Collected data:

-- ==== Sys2Proof/Machine/Cells.lean ====
section
/-! DEFINITION. The port cells (R33 to R80): FIFOs and runs, the state-table entry, the phases of a tick, the commands and
the register rules of one cell. Pulses a tick emits are returned as a list of channels; Machine/Events.lean carries them
on. -/

namespace Sys2Proof.Machine

/-! ## FIFOs (R62 to R67) -/

/-- JOINTX (`rx` false) or JOINRX of a cell. -/
def joined (s : State) (rx : Bool) (c : Nat) : Bool := c % 16 != 15 && s.bt (CELL_FIFOCFG c) (if rx then 1 else 0)

/-- The owner of the run that holds a cell, walking down through the group (R65). -/
def runOwner (s : State) (rx : Bool) : Nat → Nat → Nat
  | 0, c => c
  | n + 1, c => if c % 16 ≠ 0 ∧ joined s rx (c - 1) then runOwner s rx n (c - 1) else c

/-- The owner of a cell's run (R65). -/
def owner (s : State) (rx : Bool) (c : Nat) : Nat := runOwner s rx 15 c

/-- Cells of the run from `c` upward (R65). -/
def runLen (s : State) (rx : Bool) : Nat → Nat → Nat
  | 0, _ => 1
  | n + 1, c => if joined s rx c then 1 + runLen s rx n (c + 1) else 1

/-- The cell is a donor in a direction (R66). -/
def donor (s : State) (rx : Bool) (c : Nat) : Bool := owner s rx c != c

/-- The depth of the FIFO a cell owns (R65). -/
def depth (s : State) (rx : Bool) (c : Nat) : Nat := 4 * runLen s rx 15 c

/-- The FIFO a cell owns, oldest first. -/
def fifoOf (s : State) (rx : Bool) (c : Nat) : List (BitVec 33) := smGet [] s.fifo (2 * c + rx.toNat)

/-- Setting the FIFO a cell owns. -/
def setFifo (s : State) (rx : Bool) (c : Nat) (l : List (BitVec 33)) : State :=
  { s with fifo := smSet [] s.fifo (2 * c + rx.toNat) l }

/-- Words that accesses of this cycle have added to the TX FIFO of a cell, and taken from its RX FIFO: a tick of the cycle
comes before them (R64, Table 3.1). -/
def txFresh (s : State) (c : Nat) : Nat := if (s.cell c).fifoAt = s.cycles + 1 then (s.cell c).txIn else 0
/-- See `txFresh`. -/
def rxFresh (s : State) (c : Nat) : Nat := if (s.cell c).fifoAt = s.cycles + 1 then (s.cell c).rxOut else 0

/-- An access of this cycle that added `i` words to TX and took `o` words from RX. -/
def fifoMark (s : State) (c i o : Nat) : State :=
  s.setCell c { s.cell c with fifoAt := s.cycles + 1, txIn := txFresh s c + i, rxOut := rxFresh s c + o }

/-- TXE as the cell's tick sees it: a donor's TX FIFO reads as empty (R66), and words added in this cycle are not yet there. -/
def txEmpty (s : State) (c : Nat) : Bool := donor s false c || decide ((fifoOf s false c).length ≤ txFresh s c)

/-- RXF as the cell's tick sees it: a donor's RX FIFO reads as full (R66), and words taken in this cycle are still there. -/
def rxFull (s : State) (c : Nat) : Bool :=
  donor s true c || decide (depth s true c ≤ (fifoOf s true c).length + rxFresh s c)

/-- Adding a word to the RX FIFO the cell owns. -/
def rxPush (s : State) (c : Nat) (kind : Bool) (v : Word) : State :=
  setFifo s true c (fifoOf s true c ++ [BitVec.ofNat 33 (v.toNat + kind.toNat * 2 ^ 32)])

/-- FLUSHTX or FLUSHRX: the FIFO empties; no effect in a donor (R66). -/
def flushFifo (s : State) (rx : Bool) (c : Nat) : State := if donor s rx c then s else setFifo s rx c []

/-! ## The tick grid (R69) -/

/-- The instant of tick `k` of a grid whose tick 0 falls in cycle `n` with accumulator `a` (R69). -/
def tickAt (n a int frac k : Nat) : Nat := n + k * int + (a + k * frac) / 256

/-- The last tick of that grid at or before cycle `t`; none before tick 0. -/
def tickIx (n a int frac t : Nat) : Option Nat :=
  if t < n then none else some (((t - n + 1) * 256 - a - 1) / (256 * int + frac))

/-- The cycle from which a cell's grid counts: a tick of it, or the release of its group (R69). -/
def gridBase (s : State) (c : Nat) : Nat := (s.cell c).next.getD (smGet 0 s.gridFrom (c / 16))

/-- CELL_DIV.INT and FRAC. -/
def divInt (s : State) (c : Nat) : Nat := s.fl (CELL_DIV c) 23 8
/-- See `divInt`. -/
def divFrac (s : State) (c : Nat) : Nat := s.fl (CELL_DIV c) 7 0

/-- The last tick of a cell's grid at or before cycle `t`. -/
def gridIx (s : State) (c t : Nat) : Option Nat := tickIx (gridBase s c) (s.cell c).acc (divInt s c) (divFrac s c) t

/-- The cycle of tick `k` of a cell's grid. -/
def gridTick (s : State) (c k : Nat) : Nat := tickAt (gridBase s c) (s.cell c).acc (divInt s c) (divFrac s c) k

/-- The first tick of a cell's grid after cycle `t`. -/
def tickAfter (s : State) (c t : Nat) : Nat :=
  match gridIx s c t with
  | none => gridBase s c
  | some k => gridTick s c (k + 1)

/-- This cycle is a tick of the cell's grid that has not been taken (R34: one tick in a cycle). -/
def onGrid (s : State) (c : Nat) : Bool :=
  (s.cell c).ran != s.cycles + 1 &&
    ((s.cell c).due == s.cycles + 1 || (match gridIx s c s.cycles with | some k => gridTick s c k == s.cycles | none => false))

/-- A new CELL_DIV sets the interval that begins at the first tick in a later cycle (R70): the grid is carried to that tick, and
a tick of this cycle stays due. -/
def gridHold (s : State) (c : Nat) : State :=
  match gridIx s c s.cycles with
  | none => s
  | some k =>
    s.setCell c { s.cell c with next := some (gridTick s c (k + 1)), acc := ((s.cell c).acc + (k + 1) * divFrac s c) % 256,
                                due := if gridTick s c k = s.cycles then s.cycles + 1 else (s.cell c).due }

/-- A new shifter width in force (R45): bits above it clear, and BC is clamped. -/
def widthSet (s : State) (c : Nat) : State :=
  let W := s.fl (CELL_SHCFG c) 5 0
  let s := s.setCell c { s.cell c with width := W, newW := 0 }
  (s.wr (CELL_SHIFT c) (s.rd (CELL_SHIFT c) &&& ones W)).setFl (CELL_SHSTAT c) 5 0 (min (s.fl (CELL_SHSTAT c) 5 0) W)

/-- The widths written before a tick of their cell that has come by now are in force (R45). -/
def widthsDue (s : State) : State :=
  s.cellH.foldl (fun s e =>
    if e.2.newW ≠ 0 ∧ (smGet 0 s.gridFrom (e.1 / 16) ≤ s.cycles) ∧ tickAfter s e.1 (e.2.newW - 1) ≤ s.cycles then widthSet s e.1
    else s) s

/-- A divider restart: A = 0, and tick 0 falls in the next cycle (R72, Table 3.4). -/
def dividerRestart (s : State) (c : Nat) : State :=
  s.setCell c { s.cell c with acc := 0, next := some (s.cycles + 1), due := 0 }

/-! ## Pins (R53, Table 2.6) -/

/-- PINS bit of the output data of pin A or B. -/
def dBit (pinB : Bool) : Nat := if pinB then 3 else 2

/-- PINS bit of the driver enable of pin A or B. -/
def oeBit (pinB : Bool) : Nat := if pinB then 5 else 4

/-- CELL_PINCFG.INV of a pin. -/
def pinInv (s : State) (c : Nat) (pinB : Bool) : Bool := s.bt (CELL_PINCFG c) (if pinB then 18 else 2)

/-- Setting a pin's output data bit and driver enable. -/
def setDrive (s : State) (c : Nat) (pinB d oe : Bool) : State :=
  (s.setBt (CELL_PINS c) (dBit pinB) d).setBt (CELL_PINS c) (oeBit pinB) oe

/-- Pass-through (CELL_MODE.PASS is not 0). -/
def inPass (s : State) (c : Nat) : Bool := s.fl (CELL_MODE c) 1 0 != 0

/-- Whether the last action on a pin was ODSHB. -/
def odPin (s : State) (c : Nat) (pinB : Bool) : Bool := if pinB then (s.cell c).odB else (s.cell c).odA

/-- Recording it. -/
def setOd (s : State) (c : Nat) (pinB v : Bool) : State :=
  s.setCell c (if pinB then { s.cell c with odB := v } else { s.cell c with odA := v })

/-- The logical sample of a pin whose ball has the level `ball` (R48, R53). -/
def sampleOf (s : State) (c : Nat) (pinB ball : Bool) : Bool := ball != pinInv s c pinB

/-- A pin action of Table 2.6 on the cell's own drive; nothing at the pad in pass-through (R77, R107). OEA and OEB show the enable
the actions set: an ODSHB release clears it, a release by CELL_PINCFG.OD does not (DESIGN CHOICE, log entry 85). -/
def pinAct (s : State) (c : Nat) (pinB : Bool) (act : Nat) : State :=
  if inPass s c ∨ act = 0 then s
  else
    let s := setOd s c pinB (act == 7)
    let d := s.bt (CELL_PINS c) (dBit pinB)
    let ob := s.bt (CELL_SHSTAT c) 8
    if act = 1 then setDrive s c pinB false true
    else if act = 2 then setDrive s c pinB true true
    else if act = 3 then s.setBt (CELL_PINS c) (oeBit pinB) false
    else if act = 4 then setDrive s c pinB ob true
    else if act = 5 then setDrive s c pinB (!ob) true
    else if act = 6 then setDrive s c pinB (!d) true
    else if act = 7 then setDrive s c pinB ob (ob == pinInv s c pinB)
    else s

/-! ## Timestamp capture (R55) -/

/-- A capture on a pin: stored while VALID is 0, else OVR and TSOVR. -/
def capture (s : State) (c : Nat) (pinB : Bool) (t : TB) (sub : Nat) : State :=
  let aNs := if pinB then CELL_TSB_NS c else CELL_TSA_NS c
  let aSec := if pinB then CELL_TSB_SEC c else CELL_TSA_SEC c
  if s.bt aSec 7 then (s.raise aSec 0x40).raise (CELL_IRQSTAT c) 0x20
  else ((s.wr aNs (BitVec.ofNat 32 t.ns)).setFl aSec 31 16 t.sec).setFl aSec 2 0 sub |>.raise aSec 0x80

/-! ## The entry (R42) -/

/-- The fields of a state-table entry that a tick uses (Table 2.4). -/
structure Entry where
  target : Nat
  nxt : Nat
  cpol : Bool
  cond : Nat
  dly : Nat
  swp : Bool
  irq : Bool
  halt : Bool
  pinA : Nat
  pinB : Nat
  shop : Nat
  fifo : Nat
  ct0 : Nat
  ct1 : Nat
  flag : Nat
  emit : Nat
  cap : Nat
  chk : Nat
  imm : Nat
deriving DecidableEq, Repr

/-- An entry from its two words, bits [31:0] and [63:32] (R42, R43). -/
def entryOf (lo hi : Word) : Entry :=
  { target := fld hi 31 25, nxt := fld hi 24 23, cpol := bitAt hi 22, cond := fld hi 21 17, dly := fld hi 16 9,
    swp := bitAt hi 8, irq := bitAt hi 7, halt := bitAt hi 6, pinA := fld hi 5 3, pinB := fld hi 2 0,
    shop := fld lo 31 29, fifo := fld lo 28 27, ct0 := fld lo 26 25, ct1 := fld lo 24 23, flag := fld lo 22 19,
    emit := fld lo 18 16, cap := fld lo 15 14, chk := fld lo 13 12, imm := fld lo 11 0 }

/-- The state-table word at address `a`: a free value where a forced test cut short has left it undefined (R447; DESIGN CHOICE,
log entry 4). -/
def bankRd (s : State) (a : Nat) : Word := if undefAt s a then Config.freeWord (2 ^ 64 + a) else s.rd a

/-- Entry `e` of bank `b` of a cell (R56). -/
def entryAt (s : State) (c b e : Nat) : Entry :=
  entryOf (bankRd s (CELL_BANK c (b * 256 + e * 2))) (bankRd s (CELL_BANK c (b * 256 + e * 2 + 1)))

/-! ## Cell state (R36, R58) -/

/-- STATUS.STATE: 0 STOPPED, 1 RUNNING, 2 STALLED. -/
def cellState (s : State) (c : Nat) : Nat := s.fl (CELL_STATUS c) 31 30

/-- A pending swap takes effect: ABANK changes, SWPEND clears, SWAPS increments (R58). -/
def doSwap (s : State) (c : Nat) : State :=
  ((s.setBt (CELL_STATUS c) 29 (!s.bt (CELL_STATUS c) 29)).setBt (CELL_STATUS c) 28 false).wrapInc (CELL_STATUS c) 7 0

/-- A software write of CT0, CT1 or the flags (`set`: the bit of Machine/State.lean's wrSet) completes in this cycle, or, where
the cell's tick of this cycle has run, in the next (R51, R64). -/
def wrMark (s : State) (c set : Nat) : State :=
  let h := s.cell c
  let t := if h.ran = s.cycles + 1 then s.cycles + 2 else s.cycles + 1
  s.setCell c { h with wrAt := t, wrSet := if h.wrAt = t ∧ h.wrSet / set % 2 = 0 then h.wrSet + set else if h.wrAt = t then h.wrSet else set }

/-- A software write of this cycle wins over an entry action on the register (R8, R51). -/
def wrWins (s : State) (c set : Nat) : Bool := (s.cell c).wrAt == s.cycles + 1 && (s.cell c).wrSet / set % 2 == 1

/-- Entering STOPPED other than by a reset: the position is kept and a pending swap takes effect (R36, R58). -/
def enterStopped (s : State) (c : Nat) : State :=
  let s := (s.setFl (CELL_STATUS c) 31 30 0).setFl (CELL_STATUS c) 27 26 0
  if s.bt (CELL_STATUS c) 28 then doSwap s c else s

/-- The effects of RESTART at an index (R38). -/
def restartCell (s : State) (c idx : Nat) : State :=
  let s := (s.wr (CELL_SHIFT c) 0).wr (CELL_SHSTAT c) 0
  let s := s.setCell c { s.cell c with fresh := true, sgs := false, step := false }
  let s := s.wr (CELL_EVLSN c) (s.rd (CELL_EVLSN c) &&& 0xBFBFBFBF)
  let s := (s.setFl (CELL_CT0 c) 15 0 (s.fl (CELL_CT0 c) 31 16)).setFl (CELL_CT1 c) 15 0 (s.fl (CELL_CT1 c) 31 16)
  let s := chkInit s (chkBase (.cell (Fin.ofNat 256 c)))
  let st := s.rd (CELL_STATUS c)
  s.wr (CELL_STATUS c) (setFld (setFld (setFld (setFld st 31 30 1) 27 24 0) 22 16 idx) 15 8 0)

/-! ## The phases of a tick (R34, R35) -/

/-- The shifter operation of phase 3 (Table 2.7): the state after, and the bit moved in and out (for CHK FEED). -/
def shopAct (s : State) (c op imm : Nat) (pa pb : Bool) : State × Option (Bool × Bool) :=
  let W := (s.cell c).width
  let dir := s.bt (CELL_SHCFG c) 8
  let sh := (s.rd (CELL_SHIFT c)).toNat
  let bc := s.fl (CELL_SHSTAT c) 5 0
  let outB := (if dir then sh / 2 ^ (W - 1) else sh) % 2 == 1
  let shifted (i : Bool) : Word :=
    BitVec.ofNat 32 (if dir then (sh * 2 + i.toNat) % 2 ^ W else sh / 2 + i.toNat * 2 ^ (W - 1))
  if op = 1 ∨ op = 2 then
    let i := if op = 1 then pa else pb
    (((s.wr (CELL_SHIFT c) (shifted i)).setBt (CELL_SHSTAT c) 9 i).setFl (CELL_SHSTAT c) 5 0 (min W (bc + 1)), some (i, i))
  else if op = 3 then
    (((s.wr (CELL_SHIFT c) (shifted false)).setBt (CELL_SHSTAT c) 8 outB).setFl (CELL_SHSTAT c) 5 0 (bc - 1),
      some (outB, outB))
  else if op = 4 ∨ op = 5 then
    let i := if op = 4 then pa else pb
    (((s.wr (CELL_SHIFT c) (shifted i)).setBt (CELL_SHSTAT c) 9 i).setBt (CELL_SHSTAT c) 8 outB, some (i, outB))
  else if op = 6 then ((s.wr (CELL_SHIFT c) 0).setFl (CELL_SHSTAT c) 5 0 0, none)
  else if op = 7 then ((s.wr (CELL_SHIFT c) (BitVec.ofNat 32 (imm % 2 ^ W))).setFl (CELL_SHSTAT c) 5 0 W, none)
  else (s, none)

/-- The status word of Table 2.11 (R52). -/
def statusWord (s : State) (c : Nat) (pa pb : Bool) : Word :=
  let k := chkBase (.cell (Fin.ofNat 256 c))
  BitVec.ofNat 32 (s.fl (CELL_FLAGS c) 3 0 * 2 ^ 28 + (s.bt (CHK_STATE k) 30).toNat * 2 ^ 27 +
    (s.bt (CHK_STATE k) 29).toNat * 2 ^ 26 + pb.toNat * 2 ^ 25 + pa.toNat * 2 ^ 24 +
    s.fl (CELL_SHSTAT c) 5 0 * 2 ^ 16 + s.fl (CELL_CT0 c) 15 0)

■ YOUR GOAL ■
From the data, collect all lines where the string "Option" appears.

■ TASK RESPONSE ■
def tickIx (n a int frac t : Nat) : Option Nat :=
def gridIx (s : State) (c t : Nat) : Option Nat := tickIx (gridBase s c) (s.cell c).acc (divInt s c) (divFrac s c) t
def shopAct (s : State) (c op imm : Nat) (pa pb : Bool) : State × Option (Bool × Bool) :=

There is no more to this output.